A grand set of stairs, decorated by William Hogarth, in the historic part of Barts Hospital are to be restored, thanks to a £4.9 million grant from the National Lottery Heritage Fund.

Photo (c) Matthew Andrews

The Grade I listed North Wing was built in 1730-32 to house the financial and management functions of the hospital, with patient care provided in the other wings of the hospital, as it still is today.

Funded entirely by donations, the hospital created a series of grand rooms to entertain donors and officials. Part of that included an impressive staircase, which the hospital Governors wanted to have decorated.

Having been born in nearby Bartholomew Close, which until recent redevelopment had contained many of the medical school buildings, Hogarth was incensed to discover that Italian painter, Jacopo Amigoni, had been approached to provide the artwork for the staircase. Hogarth then offered his services free of charge, and set about creating these unique paintings.
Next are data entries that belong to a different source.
-- ==== Sys2Proof/Machine/Dispatch.lean ====
section
/-! DEFINITION. The dispatch of every command to its meaning. -/

namespace Sys2Proof.Machine
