-- ==== Sys2Proof/Certificates/Slice0/Obligations.lean ====
section
/-! DEFINITION. The statements for the provers: what each command of the part does, what it leaves alone, and what every step keeps. -/

open Sys2Proof Sys2Proof.Machine

/-! ### The machine -/

/-- A step takes the command at the front of the queue and runs it on the state with the queue's rest, and answers what that command answers.
With no command waiting the part idles: the step answers the same state (the model's choice, log entry 1). -/
def Obligations.StepRunsTheFrontCommandOrIdles : Prop :=
  (∀ (c : Instr) (q : List Instr) (s : State), step (s.withPending (c :: q)) = exec c (s.withPending q)) ∧
  (∀ s : State, step (s.withPending []) = .next (s.withPending []))

/-- No command ends a run: whatever the state, every command of the table answers a next state. -/
def Obligations.EveryCommandAnswers : Prop :=
  ∀ (c : Instr) (s : State), ∃ t, exec c s = .next t

/-- After reset every word of every register reads as its Reset value, except that a pair's value has two words; every station is stopped with
empty tile registers, accumulators, latches, loop and return stacks and nothing in flight, no ring position holds a word, and no schedule tick
has passed. The zeros of the memories and of the state the spec gives no reset value are the model's choice (log entries 4 and 5). -/
def Obligations.ResetState : Prop :=
  (∀ (r : Reg) (o : Nat), State.reset.regAt r o = r.info.reset % 2 ^ 32) ∧
  (∀ n, State.reset.station n = Station.reset ∧ (Station.reset.run = .stopped ∧ Station.reset.still = true ∧
    ∀ k, Station.reset.tile k = Tile.zero)) ∧
  (∀ k, State.reset.slotAt k = RingWord.empty) ∧
  (∀ r, State.reset.ref r = 0) ∧ (∀ r < 8, State.reset.regionOn r = false) ∧
  State.reset.pending = [] ∧ State.reset.stackMem.wf = true ∧ State.reset.regsWf = true

/-- No step of the part changes a fused value: identity, stepping, segments in service, spare state, digests and addresses. -/
def Obligations.StepKeepsFuses : Prop :=
  ∀ s t : State, step s = .next t → t.fuses = s.fuses

/-- Every step keeps the stacks' memory in its one canonical form: addresses strictly rising, no entry equal to what an unlisted address reads
as. The form is the model's own (log entry 5): the spec gives the stacks' bytes and no way to keep them. -/
def Obligations.StepKeepsStackMemoryForm : Prop :=
  ∀ s t : State, s.stackMem.wf = true → step s = .next t → t.stackMem.wf = true

/-! ### Words and their slots -/

/-- A station that does not run (stopped, at a break, quarantined or out of service), whose region's schedule stands still, or whose schedule has
not begun, issues nothing: every slot command, WAIT word, end of a wait and word of a ROM routine leaves the whole state as it was, and so does a
break unless the station stands at one. The same holds on the tick of an epoch boundary that has not been passed yet. -/
def Obligations.StationThatIsNotLiveIssuesNothing : Prop :=
  ∀ (s : State) (i : Issue),
    let dead := s.running i.stn = false ∨ s.halted (regionOf i.stn) = true ∨ s.tickOf i.stn = none
    dead ∨ (∃ t, s.tickOf i.stn = some t ∧ (s.station i.stn).boundaryDue t = true) →
      (∀ c sl, slotOf c = some (i, sl) → exec c s = .next s) ∧
      exec (.waitWord i) s = .next s ∧ exec (.waitevResume i.stn i.strm) s = .next s ∧
      ((s.station i.stn).run ≠ .brk → ∀ n, exec (.breakHit i n) s = .next s) ∧
      ∀ (w : RomWord) (id : Nat) (c : Instr), romCmd i.stn w id = some c → exec c s = .next s

/-- A word that fails its checks when it is to issue is suppressed whole: no slot of it acts, its stream does not move past it, the station
stops issuing on the next tick, and with VALID 0 the capture names the code, the cause, the slot and the word's place. -/
def Obligations.FailingWordIsSuppressed : Prop :=
  ∀ (s : State) (c : Instr) (i : Issue) (sl : Slot) (t code cause slot : Nat),
    slotOf c = some (i, sl) → s.issueTick i.stn = some t → sl ∈ hdrSlots i.hdr → (sl = .g → s.ringFree i.stn = true) →
    (s.stream i.stn i.strm).sameWord i.hdr t = false → s.ready i.stn i.strm t = true →
    (s.brkHits i.stn i.strm i.hdr = false ∨ (s.stream i.stn i.strm).skips t = true) →
    s.wordFails i t = some (code, cause, slot) →
    ∃ u, exec c s = .next u ∧
      u.station i.stn = { (s.station i.stn).modStream i.strm (fun y =>
          { y with next := t + 1, word := some ⟨t, i.hdr, false, [], y.pc, y.inRtn⟩ }) with
        stopAt := match (s.station i.stn).stopAt with | some v => some (min v (t + 1)) | none => some (t + 1) } ∧
      (∀ j, j ≠ i.stn.val → u.station j = s.station j) ∧
      (s.bit .stnSeqFault i.stn 31 = false →
        u.reg .stnSeqFault i.stn = 2 ^ 31 + b2n (s.stream i.stn i.strm).bank * 2 ^ 30 + i.strm.code * 2 ^ 28 + code * 2 ^ 24
          + cause * 2 ^ 20 + slot * 2 ^ 17 + b2n (s.stream i.stn i.strm).inRtn * 2 ^ 16 + t % 2 ^ 16) ∧
      (s.bit .stnSeqFault i.stn 31 = true → u.reg .stnSeqFault i.stn = s.reg .stnSeqFault i.stn)

/-- REPEAT opens a loop on the next word with its length, its further iterations and its counter register at 0; RET goes back to the word
after the call and closes the loops that the routine left open; WAITEV holds the stream for its event from this tick on; SWAPBANK arms the
swap of each stream of its mask, and with MAP that of the map. Nothing else changes. A WAIT word, which names no slot, occupies its stream
for TAG + 1 ticks and changes nothing else of its station but its place in the program, its loops and its counts. -/
def Obligations.SequencingOpsAndWaitWords : Prop :=
  (∀ (s : State) (i : Issue) (t : Nat), s.opens i .c t = true →
    let x := (s.station i.stn).opened i .c t
    let y := x.stream i.strm
    (∀ o : RepeatOp, ∃ u, exec (.rept i o) s = .next u ∧ s.WordFrame u i [] ∧
      u.station i.stn = x.setStream i.strm { y with
        reps := ⟨y.pc, o.len.toNat + 1, 0, o.cnt.toNat, o.kr.toNat⟩ :: y.reps, k := Tbl.put (fun _ => 0) y.k o.kr.toNat 0 }) ∧
    (∀ r rs, y.rets = r :: rs → ∃ u, exec (.ret i) s = .next u ∧ s.WordFrame u i [] ∧
      u.station i.stn = x.setStream i.strm { y with rets := rs, pc := r.pc, reps := y.reps.drop (y.reps.length - r.depth) }) ∧
    (∀ ev, ∃ u, exec (.waitev i ev) s = .next u ∧ s.WordFrame u i [] ∧
      u.station i.stn = x.setStream i.strm { y with wait := some ⟨ev, t, none⟩ }) ∧
    (∀ sm map entry, ∃ u, exec (.swapbank i sm map entry) s = .next u ∧ s.WordFrame u i [] ∧
      (u.station i.stn).ownPend = (x.ownPend || map) ∧
      (∀ m : Strm, (u.station i.stn).stream m =
        if bitOf sm.toNat m.idx then { x.stream m with swap := some entry.toNat } else x.stream m) ∧
      (let z := u.station i.stn
       z = { x with ownPend := z.ownPend, f := z.f, b := z.b, u := z.u }))) ∧
  (∀ (s : State) (i : Issue) (t : Nat),
    s.issueTick i.stn = some t → hdrSlots i.hdr = [] → (s.stream i.stn i.strm).sameWord i.hdr t = false →
    s.ready i.stn i.strm t = true → s.brkHits i.stn i.strm i.hdr = false → s.wordFails i t = none →
    ∃ u, exec (.waitWord i) s = .next u ∧
      u.station i.stn = (s.station i.stn).modStream i.strm (fun y => y.advance i.hdr t true) ∧
      (u.stream i.stn i.strm).next = t + 1 + hdrTag i.hdr ∧ s.WordFrame u i [])
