@[simp] theorem State.raise_frame (r : Reg) (i : Nat) :
    (s.raise r i).regs = s.regs ∧ (s.raise r i).stations = s.stations ∧ (s.raise r i).dies = s.dies
      ∧ (s.raise r i).refc = s.refc ∧ (s.raise r i).ring = s.ring ∧ (s.raise r i).ringIn = s.ringIn
      ∧ (s.raise r i).seam = s.seam ∧ (s.raise r i).bridge = s.bridge ∧ (s.raise r i).feeds = s.feeds
      ∧ (s.raise r i).injected = s.injected ∧ (s.raise r i).tgStops = s.tgStops ∧ (s.raise r i).stackMem = s.stackMem
      ∧ (s.raise r i).pkgRing = s.pkgRing ∧ (s.raise r i).ratio = s.ratio ∧ (s.raise r i).ports = s.ports
      ∧ (s.raise r i).mcast = s.mcast ∧ (s.raise r i).mcSlots = s.mcSlots ∧ (s.raise r i).redKeys = s.redKeys
      ∧ (s.raise r i).redWait = s.redWait ∧ (s.raise r i).norm = s.norm ∧ (s.raise r i).qps = s.qps
      ∧ (s.raise r i).eth = s.eth ∧ (s.raise r i).pwr = s.pwr ∧ (s.raise r i).pins = s.pins
      ∧ (s.raise r i).jtag = s.jtag ∧ (s.raise r i).smbAddr = s.smbAddr ∧ (s.raise r i).smbStat = s.smbStat
      ∧ (s.raise r i).attest = s.attest ∧ (s.raise r i).caps = s.caps ∧ (s.raise r i).fuses = s.fuses
      ∧ (s.raise r i).pending = s.pending ∧ (s.raise r i).out = s.out ∧ (s.raise r i).free = s.free := by
  unfold State.raise; split <;> simp

@[simp] theorem State.capture_frame (r : Reg) (i v : Nat) :
    (s.capture r i v).stations = s.stations ∧ (s.capture r i v).dies = s.dies ∧ (s.capture r i v).refc = s.refc
      ∧ (s.capture r i v).ring = s.ring ∧ (s.capture r i v).ringIn = s.ringIn ∧ (s.capture r i v).seam = s.seam
      ∧ (s.capture r i v).bridge = s.bridge ∧ (s.capture r i v).feeds = s.feeds ∧ (s.capture r i v).injected = s.injected
      ∧ (s.capture r i v).tgStops = s.tgStops ∧ (s.capture r i v).stackMem = s.stackMem ∧ (s.capture r i v).pkgRing = s.pkgRing
      ∧ (s.capture r i v).ratio = s.ratio ∧ (s.capture r i v).ports = s.ports ∧ (s.capture r i v).mcast = s.mcast
      ∧ (s.capture r i v).mcSlots = s.mcSlots ∧ (s.capture r i v).redKeys = s.redKeys ∧ (s.capture r i v).redWait = s.redWait
      ∧ (s.capture r i v).norm = s.norm ∧ (s.capture r i v).qps = s.qps ∧ (s.capture r i v).eth = s.eth
      ∧ (s.capture r i v).pwr = s.pwr ∧ (s.capture r i v).pins = s.pins ∧ (s.capture r i v).jtag = s.jtag
      ∧ (s.capture r i v).smbAddr = s.smbAddr ∧ (s.capture r i v).smbStat = s.smbStat ∧ (s.capture r i v).attest = s.attest
      ∧ (s.capture r i v).caps = s.caps ∧ (s.capture r i v).fuses = s.fuses ∧ (s.capture r i v).pending = s.pending
      ∧ (s.capture r i v).out = s.out ∧ (s.capture r i v).free = s.free := by
  unfold State.capture; split <;> simp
Hogarth had never before attempted anything of this scale, and his biblical scenes include sympathetic portraits of people suffering from disease and injury, drawn from the real life.

What is now known as the Hogarth Stair is decorated with canvases painted by William Hogarth depicting two Biblical stories – The Pool of Bethesda and The Good Samaritan – featuring figures approximately seven feet high.

Hogarth’s paintings encapsulate the ideals of care and healing on which the Hospital was founded. The characters portrayed in the Pool of Bethesda are thought to be patients from the hospital, many of whose conditions are recognisable to the trained eye, and the painting is still used as an educational tool today, including by Barts anaesthetists as a means to encourage empathy.

Both the Hogarth canvasses are in reasonable condition, however, specialist cleaning and conservation are required in order to remedy structural issues caused by the wooden ‘stretcher’ framework behind.

Photo (c) Matthew Andrews

The stair hall itself will undergo extensive work to restore it to its former glory such as repairing and strengthening the timber staircase and conserving the magnificent 18th century chandelier.

There will also provide an opportunity for public access during the works.

Will Palin, CEO of Barts Heritage said: “The Hogarth Stair is a genuine ‘hidden treasure’ and is just one element of our ambitious project combining the much-needed restoration of the one of the most important historic hospital buildings in the UK with a pioneering heritage and health programme. We are thrilled to have secured this transformative grant from the Heritage Fund and look forward to welcoming the public both during restoration works and after the project is complete. We would like to thank National Lottery players for helping to make our vision a reality on the 900th anniversary of St Bartholomew’s Hospital.”

Photo (c) Matthew Andrews

The restoration is part of a wider project to open up the North Wing to the public.